Observe-se que em todos esses artigos, na parte correspondente à exposição feita em nome do concelho, se usa a palavra foral, enquanto na resposta dada por El-Rei se continua a empregar o termo foro, o que denota a origem e difusão popular do vocábulo, a cuja utilização a chancelaria régia opõe alguma resistência.

Também nos capítulos apresentados nas mesmas cortes pelo concelho de Sintra, se encontram as duas palavras. No 1.º artigo usa-se o termo foro: “diziades que aviades voso foro em que nos aviam de dar trinta casaaes (...)”; no artigo 6.º usam-se as duas palavras com o mesmo sentido: “outrosy diziades que aviades no vosso foral que as igrejas de vossa terra ca as dava eu a quem era minha mercee e nom aos vossos naturaaes e que vos as aviades d'apadroar estando voso foro”. Noutros artigos dos mesmos capítulos, a exposição dos agravos menciona sempre o “vosso foral”, mas na resposta nunca se diz foro nem foral, limitando-se a frases como estas:

– “veerey a carta e farey o que devo” (art.º 4.º);

– “mando que se guarde o costume antigo” (art.º 7.º  e 8.º).

 Em 1360, no documento através do qual integrou a terra de Valadares no termo do concelho de Melgaço, D. Pedro I lembra as trezentas libras e os outros direitos que o concelho “he theudo de dar a mim em cada huum ano pello seu foral”.

No ano seguinte, o termo foral volta aparecer na resposta dada pelo rei a uns agravamentos apresentados pelo concelho de Montemor-o-Velho: “Item diziam que eram agravados dos porteiros que levavam daquelles que vendiam os porcos na dicta villa a enxercas seis dinheiros de cada huum porco e que foy ja julgado e defeso per sentença que os nom levasem porque acharom que pello soldo que paga qualquer vizinho que pollo foral da dicta villa que diz que todo vizinho que soldo pagar que nom faça outro foro”. Nesta última frase aparecem com significados totalmente diversos os termos foral e foro, o segundo para designar uma determinada taxa ou renda a pagar, e o primeiro para designar o documento onde se fixa um estatuto jurídico, embora de alcance económico. Advirta-se, porém, que a distinção total entre as duas palavras não está ainda feita, bastando, para o comprovar, prosseguir na leitura do referido capítulo dos agravamentos, onde foro é utilizado na mesma acepção de foral: “E porque foy e é defeso que nom levassem os dictos seis dinheiros dos vizinhos em razam dos dictos porcos porque eram scusados per o dicto foro”.

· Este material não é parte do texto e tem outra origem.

-- ==== Sys2Proof/Machine/Operands.lean ====
section
/-! DEFINITION. Machine/Operands.lean: shifts, bytes and bits of operands (00_scope.md section 4, R6, R7, R22), and words
built from bits. -/

namespace Sys2Proof.Machine

/-- `sh(n)`: every shift amount that comes from data is taken modulo 32 (R6). -/
def shiftAmount (n : Word) : Nat := n.toNat % 32

/-- `lsl(v, n)`: logical shift left (R6, R7). -/
def lsl (v n : Word) : Word := v <<< shiftAmount n

/-- `lsr(v, n)`: logical shift right, zeros enter at the top (R6, R7). -/
def lsr (v n : Word) : Word := v >>> shiftAmount n

/-- `asr(v, n)`: arithmetic shift right, copies of bit 31 enter at the top (R6, R7). -/
def asr (v n : Word) : Word := v.sshiftRight (shiftAmount n)

/-- Byte `k` of a word: bits `8k+7` to `8k` (R22). -/
def byteOf (v : Word) (k : Nat) : Byte := v.extractLsb' (8 * k) 8

/-- The number whose bits 0 to `n - 1` are those of `f`. -/
def packBits : Nat → (Nat → Bool) → Nat
  | 0, _ => 0
  | n + 1, f => packBits n f + (f n).toNat * 2 ^ n

/-- The word whose bit `i` is `f i`. -/
def ofBits (f : Nat → Bool) : Word := BitVec.ofNat 32 (packBits 32 f)

/-- `popc(v)`: the number of bits of `v` that are 1 (00_scope.md section 4). -/
def popc (v : Word) : Nat := ((List.range 32).map fun i => (v.getLsbD i).toNat).sum

/-- The index of the lowest set bit, none for the word 0. -/
def lowestSet (v : Word) : Option Nat := (List.range 32).find? fun k => v.getLsbD k

/-- The index of the highest set bit, none for the word 0. -/
def highestSet (v : Word) : Option Nat := (List.range 32).reverse.find? fun k => v.getLsbD k

end Sys2Proof.Machine
end

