-- ==== Sys2Proof/Laws/PerInstr.lean ====
section
/-! SUPPORT. Laws/PerInstr.lean: one lemma per constructor, for the statements over all instructions. -/

namespace Sys2Proof.Laws

/-- The request an instruction is encoded as is well formed: its opcode is one of the nineteen and the fields its
format ignores are 0 (R31, R37). -/
def EncodesWellFormed.Statement (i : Instr) : Prop := (encode i).wellFormed = true

theorem EncodesWellFormed.bcompl (a : Word) : EncodesWellFormed.Statement (.bcompl a) := by
  simp [EncodesWellFormed.Statement, encode, Request.wellFormed, Request.isDefined, Request.ignoredAreZero,
    Request.clearIgnored, Opcode.format]

theorem EncodesWellFormed.sign (a : Word) : EncodesWellFormed.Statement (.sign a) := by
  simp [EncodesWellFormed.Statement, encode, Request.wellFormed, Request.isDefined, Request.ignoredAreZero,
    Request.clearIgnored, Opcode.format]

theorem EncodesWellFormed.abs (a : Word) : EncodesWellFormed.Statement (.abs a) := by
  simp [EncodesWellFormed.Statement, encode, Request.wellFormed, Request.isDefined, Request.ignoredAreZero,
    Request.clearIgnored, Opcode.format]

theorem EncodesWellFormed.min (a b : Word) : EncodesWellFormed.Statement (.min a b) := by
  simp [EncodesWellFormed.Statement, encode, Request.wellFormed, Request.isDefined, Request.ignoredAreZero,
    Request.clearIgnored, Opcode.format]

theorem EncodesWellFormed.max (a b : Word) : EncodesWellFormed.Statement (.max a b) := by
  simp [EncodesWellFormed.Statement, encode, Request.wellFormed, Request.isDefined, Request.ignoredAreZero,
    Request.clearIgnored, Opcode.format]

theorem EncodesWellFormed.ispow2 (a : Word) : EncodesWellFormed.Statement (.ispow2 a) := by
  simp [EncodesWellFormed.Statement, encode, Request.wellFormed, Request.isDefined, Request.ignoredAreZero,
    Request.clearIgnored, Opcode.format]

theorem EncodesWellFormed.log2 (a : Word) : EncodesWellFormed.Statement (.log2 a) := by
  simp [EncodesWellFormed.Statement, encode, Request.wellFormed, Request.isDefined, Request.ignoredAreZero,
    Request.clearIgnored, Opcode.format]

theorem EncodesWellFormed.log10 (a : Word) : EncodesWellFormed.Statement (.log10 a) := by
  simp [EncodesWellFormed.Statement, encode, Request.wellFormed, Request.isDefined, Request.ignoredAreZero,
    Request.clearIgnored, Opcode.format]

theorem EncodesWellFormed.popcnt (a : Word) : EncodesWellFormed.Statement (.popcnt a) := by
  simp [EncodesWellFormed.Statement, encode, Request.wellFormed, Request.isDefined, Request.ignoredAreZero,
    Request.clearIgnored, Opcode.format]

theorem EncodesWellFormed.ctz (a : Word) : EncodesWellFormed.Statement (.ctz a) := by
  simp [EncodesWellFormed.Statement, encode, Request.wellFormed, Request.isDefined, Request.ignoredAreZero,
    Request.clearIgnored, Opcode.format]

theorem EncodesWellFormed.nextpow2 (a : Word) : EncodesWellFormed.Statement (.nextpow2 a) := by
  simp [EncodesWellFormed.Statement, encode, Request.wellFormed, Request.isDefined, Request.ignoredAreZero,
    Request.clearIgnored, Opcode.format]

theorem EncodesWellFormed.prevpow2 (a : Word) : EncodesWellFormed.Statement (.prevpow2 a) := by
  simp [EncodesWellFormed.Statement, encode, Request.wellFormed, Request.isDefined, Request.ignoredAreZero,
    Request.clearIgnored, Opcode.format]

theorem EncodesWellFormed.parity (a : Word) : EncodesWellFormed.Statement (.parity a) := by
  simp [EncodesWellFormed.Statement, encode, Request.wellFormed, Request.isDefined, Request.ignoredAreZero,
    Request.clearIgnored, Opcode.format]

theorem EncodesWellFormed.bitrev (a : Word) : EncodesWellFormed.Statement (.bitrev a) := by
  simp [EncodesWellFormed.Statement, encode, Request.wellFormed, Request.isDefined, Request.ignoredAreZero,
    Request.clearIgnored, Opcode.format]

theorem EncodesWellFormed.ilv2 (a b : Word) : EncodesWellFormed.Statement (.ilv2 a b) := by
  simp [EncodesWellFormed.Statement, encode, Request.wellFormed, Request.isDefined, Request.ignoredAreZero,
    Request.clearIgnored, Opcode.format]

theorem EncodesWellFormed.dilv2 (a b : Word) : EncodesWellFormed.Statement (.dilv2 a b) := by
  simp [EncodesWellFormed.Statement, encode, Request.wellFormed, Request.isDefined, Request.ignoredAreZero,
    Request.clearIgnored, Opcode.format]

theorem EncodesWellFormed.ilv3 (a b c : Word) : EncodesWellFormed.Statement (.ilv3 a b c) := by
  simp [EncodesWellFormed.Statement, encode, Request.wellFormed, Request.isDefined, Request.ignoredAreZero,
    Request.clearIgnored, Opcode.format]

theorem EncodesWellFormed.dilv3 (a b : Word) : EncodesWellFormed.Statement (.dilv3 a b) := by
  simp [EncodesWellFormed.Statement, encode, Request.wellFormed, Request.isDefined, Request.ignoredAreZero,
    Request.clearIgnored, Opcode.format]

theorem EncodesWellFormed.nextcomb (a : Word) : EncodesWellFormed.Statement (.nextcomb a) := by
  simp [EncodesWellFormed.Statement, encode, Request.wellFormed, Request.isDefined, Request.ignoredAreZero,
    Request.clearIgnored, Opcode.format]

end Sys2Proof.Laws
end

  O caminho era, todavia, irreversível. Num elenco de documentos constantes da chancelaria régia, elaborado na mesma época, mencionam-se já à maneira moderna o “foral de Vilar de Vaquas” e o “foral dos moradores de Vilarinho da Castanheira”.

Se não deixa de ser utilizada, a palavra foro, que, do século XI ao século XIII, incluía também outros significados, correspondentes a realidades que hoje não se consideram abrangidas na categoria dos forais, passa a ter uma acepção cada vez mais restrita, ligada aos contratos de enfiteuse ou emprazamento.

Foral é a palavra que se generaliza gradualmente, desde os começos do século XIV, para referir aquilo que, em termos diplomáticos, do século XI ao século XIII, se chamou, entre nós, foro ou carta de for.